- March 4, 2026
- Posted by: admin
- Category: BitCoin, Blockchain, Cryptocurrency, Investments
The future of the CLARITY Act — widely referred to as the crypto market structure bill — remains uncertain after the March 1 deadline set by the White House passed without the expected breakthrough between the banking industry and crypto representatives.
Key Hurdle In Crypto Bill Negotiations
Despite concerns that talks may be stalling, reporting from Crypto In America suggests discussions are continuing behind the scenes. Eleanor Terrett cited a banking industry source with direct knowledge of the negotiations who pushed back on the idea that the process is unraveling.
According to that source, both sides are still actively reviewing and contributing to draft legislative language and were never strictly bound to the March 1 timeline. “Overindexing on March 1 is a mistake,” the source said.
Still, tensions remain. Another banking source acknowledged that while there is broad agreement in principle that stablecoin balances should not earn interest, disagreements persist over how that principle should be implemented.
According to this source, crypto companies are attempting to structure alternative mechanisms — such as membership programs, rewards systems, or staking arrangements — that could effectively replicate annual percentage yields (APY) on stablecoin holdings. The source said:
There’s agreement in-principle that stablecoin balances shouldn’t earn interest, but crypto firms are still trying to backdoor APY on balances through membership programs, rewards, and staking. I think that’s what’s holding up the deal right now.
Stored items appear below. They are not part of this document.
-- ==== Sys2Proof/Machine/Kettle.lean ====
section
/-!
DEFINITION. The Kettle parameter update (07_parameter_update.md): Coefficient Table rows, work list items, sweep slots, the
update recurrence, and the commands KETTLE_ITEM and KETTLE_ITEM_END.
-/

namespace Sys2Proof.Machine
open Sys2Proof

/-! ## Coefficient Table row, 64 B -/
namespace Cf
def enable : Fld := fm 0 31 31
def rsv0 : Fld := fm 0 30 28
def owner : Fld := fm 0 27 24
def refusal : Fld := fm 0 23 16
def rsv1 : Fld := fm 0 15 6
def srState : Fld := fm 0 5 5
def srWeight : Fld := fm 0 4 4
def numSign : Fld := fm 0 3 3
def phi : Fld := fm 0 2 2
def useS2 : Fld := fm 0 1 1
def useS1 : Fld := fm 0 0 0
def beta1 : Fld := fb 0x04 4
def c1 : Fld := fb 0x08 4
def beta2 : Fld := fb 0x0C 4
def c2 : Fld := fb 0x10 4
def k1 : Fld := fb 0x14 4
def k2 : Fld := fb 0x18 4
def k3 : Fld := fb 0x1C 4
def eps : Fld := fb 0x20 4
def lambda : Fld := fb 0x24 4
def rsv2 : Fld := fb 0x28 24
end Cf

abbrev CoefRow := BitVec 512

/-! ## Kettle work list entry, 64 B -/
namespace Kt
def startNs : Fld := fb 0x00 4
def op : Fld := fb 0x04 1
def first : Fld := fm 0x05 0 0
def last : Fld := fm 0x05 1 1
def reserve : Fld := fm 0x05 2 2
def flagsRsv : Fld := fm 0x05 7 3
def unit : Fld := fb 0x06 1
def slot : Fld := fb 0x07 1
def row : Fld := fb 0x08 2
def rsv0 : Fld := fb 0x0A 2
def blocks : Fld := fb 0x0C 4
def w : Fld := fb 0x10 4
def s1 : Fld := fb 0x14 4
def s2 : Fld := fb 0x18 4
def g : Fld := fb 0x1C 4
def scalar : Fld := fb 0x20 4
def group : Fld := fb 0x24 4
def rsv1 : Fld := fb 0x28 24
end Kt

/-- No moment entry. -/
abbrev noEntry : Nat := 0xFFFFFFFF

/-! ## The recurrence (R234 to R237) -/

/-- The values that an item uses for every block. -/
structure KettleCtx where
  row : CoefRow
  step : Nat
  eta : XVal
  gScale : XVal
  k1e : XVal
  k3e : XVal
  deriving DecidableEq, Repr

def f32 (c : Nat) : XVal := fFP32.decode c
/-- A fused multiply-add in binary32 with one rounding. -/
def fma32 (a b c : XVal) : XVal := toFP32 ((a.mul b).add c)
def isFin : XVal → Bool
  | .fin .. => true
  | _ => false

/-- A square root as an exact value to be rounded later: an irrational one stands with its first 200 bits and an odd last bit, which
rounds as the root does (R130). -/
def sqrtWide (x : XVal) : XVal :=
  match sqrtOf x with
  | .inl v => v
  | .inr m => .fin false m.num m.e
Bank representatives are reportedly pushing for any lending or staking activity to be clearly defined as “active,” “bona fide,” and “time-locked,” meaning returns must be tied strictly to genuine investment performance rather than resembling passive interest.
Senate Banking Eyes March Markup
On Capitol Hill, attention is turning to procedural milestones. The Senate Banking Committee is reportedly considering potential markup dates in mid-to-late March.
Such a timeline would give negotiators several additional weeks to address unresolved matters, including decentralized finance (DeFi) provisions and ethics-related concerns, before the bill advances to a possible vote.
Amanda Tuminelli, executive director of the DeFi Education Fund, said DeFi discussions have recently taken a backseat to the yield dispute but described the broader process as progressing. She further noted:
I think overall things are moving, and it feels like issues are being closed out, but DeFi has taken a backseat to the yield conversation. We’re waiting for Senate Banking to announce the next markup date and updated text, so I think everyone is anxiously awaiting to see what the next draft looks like.
For now, the path forward hinges on resolving the stablecoin yield dispute and finalizing legislative language that can satisfy enough stakeholders to move ahead.